▶ _THE TASK_: Across the entries that follow, count each line holding "addReason" and state the total alone.

▶ _RECORDS FOR THIS TASK_:
/-- The direction and the resume direction the APO override leaves (43_roll_fsm.md R163). -/
def overrideDirs (c : Config) (o : CycleOperands) (r : Roll) : Direction × Direction :=
  if hot c o then (if r.dir = .stop then .fwd else r.dir, .stop)
  else if o.tempC.toInt ≤ c.apoRollThresh.toInt ∧ r.dir ≠ .stop then (.stop, .fwd)
  else (r.dir, r.resume)

theorem apoOverride_eq (c : Config) (o : CycleOperands) (r : Roll) :
    apoOverride c o r = { r with dir := (overrideDirs c o r).1, resume := (overrideDirs c o r).2 } := by
  have cool : (decide (o.tempC.toInt ≤ c.apoRollThresh.toInt) && r.dir != .stop) = true ↔
      o.tempC.toInt ≤ c.apoRollThresh.toInt ∧ r.dir ≠ .stop := by simp
  simp only [apoOverride, overrideDirs, cool]
  split_ifs <;> rfl

/-- Settles O25: with APO active the branch is the override, and the cycle is no APO exit. -/
theorem apoOverrideDecidesDirection : Obligations.ApoOverrideDecidesDirection := by
  intro o s hrun hraw hpressed
  refine ⟨_, exec_cycle_runs hrun, fun hapo => ?_⟩
  have branch : rollBranch s.cfg s.store.op o (apoActivePort (runCycle o s)) (rollClear s.roll) =
      { rollClear s.roll with
        dir := (overrideDirs s.cfg o s.roll).1, resume := (overrideDirs s.cfg o s.roll).2 } := by
    rw [rollBranch, interlock_eq_false hraw hpressed, hapo]
    exact apoOverride_eq _ _ _
  refine ⟨(overrideDirs s.cfg o s.roll).1, (overrideDirs s.cfg o s.roll).2, ?_, ?_⟩
  · simp only [← hot_iff]; rfl
  · rw [runCycle_roll_of_branch branch, hapo]; simp [rollClear]

/-! ### Manual mode -/

/-- The direction after the direction buttons (43_roll_fsm.md R164). -/
def pressedDir (o : CycleOperands) (d : Direction) : Direction :=
  if hasButton o.pressed .fwd then .fwd else if hasButton o.pressed .rev then .rev else d

/-- The direction after a resume in a cycle with no direction press and no cycle toggle (43_roll_fsm.md R167). -/
def resumedDir (apoExit : Bool) (r : Roll) : Direction := if apoExit = true ∧ r.resume ≠ .stop then r.resume else r.dir

theorem manualDir_eq_false {o : CycleOperands} :
    manualDir o = false ↔ hasButton o.pressed .fwd = false ∧ hasButton o.pressed .rev = false := by
  simp [manualDir]

theorem manualDir_of_ne {o : CycleOperands} (h : hasButton o.pressed .fwd ≠ hasButton o.pressed .rev) :
    manualDir o = true := by
  unfold manualDir
  cases hf : hasButton o.pressed .fwd with
  | true => rfl
  | false => simpa [hf] using h.symm

theorem directionButtons_eq (o : CycleOperands) (r : Roll) :
    directionButtons o r =
      { r with dir := pressedDir o r.dir, fbev := { r.fbev with dirPressed := manualDir o || r.fbev.dirPressed } } := by
  unfold directionButtons pressedDir manualDir
  cases hasButton o.pressed .fwd with
  | true => rfl
  | false => cases hasButton o.pressed .rev <;> rfl

theorem directionButtons_of_no_press {o : CycleOperands} (h : manualDir o = false) (r : Roll) :
    directionButtons o r = r := by
  obtain ⟨hf, hr⟩ := manualDir_eq_false.mp h
  simp [directionButtons, hf, hr]

theorem pressedDir_of_no_press {o : CycleOperands} (h : manualDir o = false) (d : Direction) : pressedDir o d = d := by
  obtain ⟨hf, hr⟩ := manualDir_eq_false.mp h
  simp [pressedDir, hf, hr]

theorem pressedDir_of_press {o : CycleOperands} (h : manualDir o = true) (d : Direction) :
    pressedDir o d = if hasButton o.pressed .fwd then .fwd else .rev := by
  have one : hasButton o.pressed .fwd = true ∨ hasButton o.pressed .rev = true := by simpa [manualDir] using h
  rcases one with hf | hr
  · simp [pressedDir, hf]
  · simp [pressedDir, hr]
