-- ==== Sys2Proof/Machine/Operands.lean ====
section
/-! DEFINITION. The operand forms: how a field of a command is read, and the ranges its rule gives (R203, R204). -/

namespace Sys2Proof.Machine

/-- A slot number 0 to 3 (R33). -/
def slotOf : Nat → Option Slot
  | 0 => some .s0 | 1 => some .s1 | 2 => some .s2 | 3 => some .s3 | _ => none

/-- A role by its place, 0 to 3 (R131). -/
def roleOf : Nat → Option Role
  | 0 => some .availability | 1 => some .seats | 2 => some .text | 3 => some .alert | _ => none

/-- A value from lo to hi, both included. -/
def within (lo hi n : Nat) : Bool := lo ≤ n && n ≤ hi

/-- A printable character is one of the codes 0x20 to 0x7E (section 2.1). -/
def printable (c : Byte) : Bool := within 0x20 0x7E c.toNat

/-- A digit. -/
def digit (c : Byte) : Bool := within 0x30 0x39 c.toNat

/-- A label: at most 12 printable characters, none for its absence (section 2.1). -/
def labelOk (t : List Byte) : Bool := t.length ≤ 12 && t.all printable

/-- An account number of 1 to 8 digits (R105). -/
def accountOk (t : List Byte) : Bool := within 1 8 t.length && t.all digit

/-- A tariff source by its code (Table 11-1). -/
def sourceOf : Nat → Option TariffSource
  | 0 => some .schedule | 1 => some .fixed | _ => none

/-- An extras kind by its code (Table 11-1). -/
def extraKindOf : Nat → Option ExtraKind
  | 0 => some .fixedAmount | 1 => some .variableAmount | _ => none

/-- A flag of a request (R203). -/
def flagOf : Nat → Option Bool
  | 0 => some false | 1 => some true | _ => none

/-- A floor mode by its code (Table 11-1). -/
def floorOf : Nat → Option FloorMode
  | 0 => some .closed | 1 => some .duplex | 2 => some .driverPtt | _ => none

/-- A loop selection by its code (Table 11-1). -/
def loopOf : Nat → Option LoopSel
  | 0 => some .none | 1 => some .frontLocal | 2 => some .rearRemote | 3 => some .dual | _ => none

/-- A module address: 1 to 63, or 0xFF for absence (Table 11-1, R203). The inner option is the absence. -/
def addressOf (n : Nat) : Option (Option Nat) :=
  if n = 0xFF then some none else if within 1 63 n then some (some n) else none

/-- A terminal state by its code (R206). -/
def termStateOf : Nat → Option TermState
  | 0 => some .idle | 1 => some .showing | 2 => some .pinEntry | 3 => some .processing | _ => none

/-- Does a day set hold a day class (section 2.1)? -/
def dayIn (days : Byte) (c : DayClass) : Bool := days.getLsbD c.code

/-- Two day sets with a day class in common (section 2.1). -/
def daysOverlap (a b : Byte) : Bool := a &&& b != 0

/-- The first day class of a day set in the order MON to HOL, 8 for an empty set (section 2.1). -/
def firstDay (days : Byte) : Nat := ((List.range 8).find? fun j => days.getLsbD j).getD 8

/-- No two roles carry the same address (R131). -/
def addressesDistinct (l : List (Option Nat)) : Bool :=
  let present := l.filterMap id
  decide present.Nodup

end Sys2Proof.Machine
end

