-- ==== Sys2Proof/Certificates/Slice0/Obligations.lean ====
section
/-! DEFINITION. The statements for the provers, in the order of OBLIGATIONS.json. -/

section
open Sys2Proof Sys2Proof.Machine

/-! ## The step -/

/-- A step takes the command at the front of the queue and runs it on the state with the rest of the queue. -/
def Obligations.StepTakesTheFrontCommand : Prop :=
  ∀ (c : Instr) (rest : List Instr) (s : State), s.pending = c :: rest → step s = exec c (s.setPending rest)

/-- No command stops the part, and no command touches the queue. On an empty queue a millisecond passes (the model's
choice, log entry 2): the times remaining run down by one and nothing else changes: the deadlines of the authorization
entries, the hold of a PIN mute, the hold-offs, the probe timers in RUNNING and LAMP_TEST, the retry wait and the lit time
of a lamp test. Without supply nothing changes. -/
def Obligations.EveryStepAnswers : Prop :=
  (∀ (c : Instr) (s : State), ∃ t, exec c s = .next t ∧ t.pending = s.pending) ∧
  (∀ s : State, s.pending = [] → powered s = true →
      step s = .next { s with
        stu := { s.stu with queue := s.stu.queue.map fun e => { e with deadline := e.deadline - 1 } }
        piu := { s.piu with
          pinMute := match s.piu.pinMute with
            | .hold n => .hold (n - 1)
            | m => m }
        sgu := { s.sgu with list := s.sgu.list.map fun e => { e with holdOff := e.holdOff.map (· - 1) } }
        rbc := { s.rbc with
          probe :=
            if s.rbc.controller = .running ∨ s.rbc.controller = .lampTest then
              ⟨s.rbc.probe.availability.map (· - 1), s.rbc.probe.seats.map (· - 1), s.rbc.probe.text.map (· - 1),
                s.rbc.probe.alert.map (· - 1)⟩
            else s.rbc.probe
          lampRetry := s.rbc.lampRetry.map (· - 1), litLeft := s.rbc.litLeft - 1 } }) ∧
  (∀ s : State, s.pending = [] → powered s = false → step s = .next s)

/-- A request is answered with what its owning block returns, and a refused one changes nothing but the answer (R184);
while the part takes no requests, it changes nothing at all (R194, R200). That a request row replaces an answer in
progress is the model's choice (log entry 7). -/
def Obligations.RequestsAreAnswered : Prop :=
  ∀ (c : Instr) (owner : State → Served) (s : State), ownerOf c = some owner →
    (listening s = true →
      ∃ kind, exec c s = .next (answered kind (owner s).status (owner s).payload (owner s).state)
        ∧ ((owner s).status ≠ .ok → (owner s).status ≠ .accepted → (owner s).state = s)) ∧
    (listening s = false → exec c s = .next s)

/-! ## Metering and clock -/

/-- A pulse with k valid counts metres and keeps the remainder below k; with k clear it counts none (R1, R2). -/
def Obligations.PulseCountsMetres : Prop :=
  ∀ s : State, powered s = true →
    (s.miu.kValid = true →
      exec .wheelPulse s = .next (s.setMiu
        { s.miu with
          rawPulses := if s.miu.calActive then min (s.miu.rawPulses + 1) 4294967295 else s.miu.rawPulses
          remainder := (s.miu.remainder + 1000) % s.miu.k
          odometer := min (s.miu.odometer + (s.miu.remainder + 1000) / s.miu.k) 4294967295
          secondCount := min (s.miu.secondCount + (s.miu.remainder + 1000) / s.miu.k) 65535 })) ∧
    (s.miu.kValid = false →
      exec .wheelPulse s = .next (s.setMiu
        { s.miu with
          rawPulses := if s.miu.calActive then min (s.miu.rawPulses + 1) 4294967295 else s.miu.rawPulses }))

/-- A whole second closes the second that ended and issues its report; at seconds 0 the minute event is issued, ages the
deferred list, an entry that it newly marks raising DEFERRED_AGED once, and counts a break minute (R3, R11, R13, R109,
R123). Without supply only the clock runs. The events
issued and not yet taken are a list in State, the model's choice (log entry 4). -/
def Obligations.WholeSecondClosesTheSecond : Prop :=
  ∀ s : State,
    (powered s = true →
      ∃ t, exec .wholeSecond s = .next t ∧
        t.cku = { s.cku with now := s.cku.now.next } ∧ t.miu = { s.miu with secondCount := 0 } ∧
        t.transit.fen = s.transit.fen ++ [.report
          ⟨s.cku.now, s.miu.secondCount, if 70 < s.miu.secondCount then .implausible else .normal⟩] ∧
        t.transit.sau = s.transit.sau ++ [
          ⟨s.cku.now, s.miu.secondCount, if 70 < s.miu.secondCount then .implausible else .normal⟩] ∧
        t.transit.tfs = s.transit.tfs ++ (if s.cku.now.next.second = 0 then [presentPoint t] else []) ∧
        t.transit.vbu = s.transit.vbu ∧
        t.clc.notices.meter =
          (if 70 < s.miu.secondCount then s.clc.notices.meter.addReason 0 else s.clc.notices.meter) ∧
        t.stu = { s.stu with
          deferred := s.stu.deferred.map fun d =>
            if s.cku.now.next.second = 0 ∧ d.time.seconds + 259200 < s.cku.now.next.seconds then { d with aged := true }
            else d } ∧
        ((s.cku.now.next.second = 0 ∧
            ∃ d ∈ s.stu.deferred, d.aged = false ∧ d.time.seconds + 259200 < s.cku.now.next.seconds) →
          t.clc.notices.shift = s.clc.notices.shift.addReason 1) ∧
        (¬ (s.cku.now.next.second = 0 ∧
            ∃ d ∈ s.stu.deferred, d.aged = false ∧ d.time.seconds + 259200 < s.cku.now.next.seconds) →
          t.clc.notices.shift = s.clc.notices.shift) ∧
        t.sau = { s.sau with
          live := { s.sau.live with
            breakMinutes := if s.sau.shift = .onBreak ∧ s.cku.now.next.second = 0
              then min (s.sau.live.breakMinutes + 1) 4294967295 else s.sau.live.breakMinutes } } ∧
        t.tfs = s.tfs ∧ t.fen = s.fen ∧ t.vbu = s.vbu ∧ t.tlc = s.tlc ∧ t.sgu = s.sgu ∧ t.rbc = s.rbc ∧ t.piu = s.piu
          ∧ t.smr = s.smr ∧ t.free = s.free) ∧
    (powered s = false → exec .wholeSecond s = .next (s.setCku { s.cku with now := s.cku.now.next }))

/-- The requests on k and the calibration run: the run begins, measures k to the nearest whole number, and is aborted; k
is set directly; the refusals in their order: BUSY, SEALED, NOT_ALLOWED, BAD_FIELD (R5 to R8). -/
def Obligations.CalibrationAndKFactor : Prop :=
  ∀ (s : State), listening s = true →
    (s.miu.calActive = false → s.miu.sealOpen = true → s.sau.shift = .closed →
      exec .calBegin s = .next (answered 0x10 .ok [] (s.setMiu { s.miu with calActive := true, rawPulses := 0 }))) ∧
    (∀ length, s.miu.calActive = true → 100 ≤ length → length ≤ 5000 →
      500 ≤ (2000 * s.miu.rawPulses + length) / (2 * length) →
      (2000 * s.miu.rawPulses + length) / (2 * length) ≤ 50000 →
      exec (.calEnd length) s = .next (answered 0x11 .ok (be 2 ((2000 * s.miu.rawPulses + length) / (2 * length)))
        (raise .calDone (s.setMiu
          { s.miu with
            k := (2000 * s.miu.rawPulses + length) / (2 * length), kValid := true, remainder := 0
            calCounter := min (s.miu.calCounter + 1) 65535, calActive := false, rawPulses := 0 })))) ∧
    (∀ length, s.miu.calActive = false → exec (.calEnd length) s = .next (answered 0x11 .notAllowed [] s)) ∧
    (∀ length, s.miu.calActive = true → (length < 100 ∨ 5000 < length) →
      exec (.calEnd length) s = .next (answered 0x11 .badField [] s)) ∧
    (∀ length, s.miu.calActive = true → 100 ≤ length → length ≤ 5000 →
      ((2000 * s.miu.rawPulses + length) / (2 * length) < 500 ∨
        50000 < (2000 * s.miu.rawPulses + length) / (2 * length)) →
      exec (.calEnd length) s = .next (answered 0x11 .badField [] s)) ∧
    (s.miu.calActive = false → exec .calAbort s = .next (answered 0x12 .notAllowed [] s)) ∧
    (s.miu.calActive = true →
      exec .calAbort s = .next (answered 0x12 .ok [] (s.setMiu { s.miu with calActive := false, rawPulses := 0 }))) ∧
    (∀ k, s.miu.calActive = false → s.miu.sealOpen = true → s.sau.shift = .closed → 500 ≤ k → k ≤ 50000 →
      exec (.setK k) s = .next (answered 0x13 .ok [] (s.setMiu
        { s.miu with k := k, kValid := true, remainder := 0, calCounter := min (s.miu.calCounter + 1) 65535 }))) ∧
    (∀ k, s.miu.calActive = true →
      exec .calBegin s = .next (answered 0x10 .busy [] s) ∧ exec (.setK k) s = .next (answered 0x13 .busy [] s)) ∧
    (∀ k, s.miu.calActive = false → s.miu.sealOpen = false →
      exec .calBegin s = .next (answered 0x10 .sealed [] s) ∧ exec (.setK k) s = .next (answered 0x13 .sealed [] s)) ∧
    (∀ k, s.miu.calActive = false → s.miu.sealOpen = true → s.sau.shift ≠ .closed →
      exec .calBegin s = .next (answered 0x10 .notAllowed [] s)
        ∧ exec (.setK k) s = .next (answered 0x13 .notAllowed [] s)) ∧
    (∀ k, s.miu.calActive = false → s.miu.sealOpen = true → s.sau.shift = .closed → (k < 500 ∨ 50000 < k) →
      exec (.setK k) s = .next (answered 0x13 .badField [] s))

/-- An opening of the seal is counted, reported and, with a shift open, posted; the RUNNING hires become SUSPENDED and
the others stand (R10, R39). The initial sample of a high level is an opening; of a low one it is not reported (R9). A
closing is reported, ends a calibration run and changes no hire (R7, R10). That a run begun before the initial sample ends
with CAL_ABORTED at a low one and stays ACTIVE at a high one is the model's choice (log entry 32). -/
def Obligations.SealOpeningsAndClosings : Prop :=
  (∀ (s : State) (c : Instr), powered s = true →
      (c = .sealOpened ∧ s.miu.sealTaken = true ∧ s.miu.sealOpen = false ∨
        c = .sealInitialSample true ∧ s.miu.sealTaken = false) →
      ∃ t, exec c s = .next t ∧
        t.miu = { s.miu with sealOpen := true, sealTaken := true, sealCount := min (s.miu.sealCount + 1) 65535 } ∧
        t.clc.notices.meter = s.clc.notices.meter.addReason 1 ∧
        (s.sau.shift ≠ .closed →
          t.sau.live.sealOpenings = min (s.sau.live.sealOpenings + 1) 65535 ∧
          (∀ k h, s.hire k = some h → h.state = .running →
            t.hire k = some { h with state := .suspended }
              ∧ t.clc.notices.get (hireKind k) = (s.clc.notices.get (hireKind k)).addReason 0) ∧
          (∀ k, s.hireState k ≠ some .running →
            t.hire k = s.hire k ∧ t.clc.notices.get (hireKind k) = s.clc.notices.get (hireKind k))) ∧
        (s.sau.shift = .closed → t.sau = s.sau ∧ t.fen = s.fen) ∧
        outsideKept s t ∧ t.tfs = s.tfs ∧ t.vbu = s.vbu ∧ t.stu = s.stu ∧ t.tlc = s.tlc ∧ t.sgu = s.sgu ∧ t.piu = s.piu) ∧
  (∀ s : State, powered s = true →
      (s.miu.sealTaken = true → s.miu.sealOpen = true → s.miu.calActive = false →
        exec .sealClosed s = .next (raise .sealClosed (s.setMiu { s.miu with sealOpen := false }))) ∧
      (s.miu.sealTaken = true → s.miu.sealOpen = true → s.miu.calActive = true →
        exec .sealClosed s = .next (raise .calAborted ((raise .sealClosed
          (s.setMiu { s.miu with sealOpen := false })).setMiu
            { s.miu with sealOpen := false, calActive := false, rawPulses := 0 }))) ∧
      (s.miu.sealTaken = false → s.miu.calActive = false →
        exec (.sealInitialSample false) s = .next (s.setMiu { s.miu with sealOpen := false, sealTaken := true })) ∧
      (s.miu.sealTaken = false → s.miu.calActive = true →
        exec (.sealInitialSample false) s = .next (raise .calAborted (s.setMiu
          { s.miu with sealOpen := false, sealTaken := true, calActive := false, rawPulses := 0 }))))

▶ _ANSWER SECTION_: 4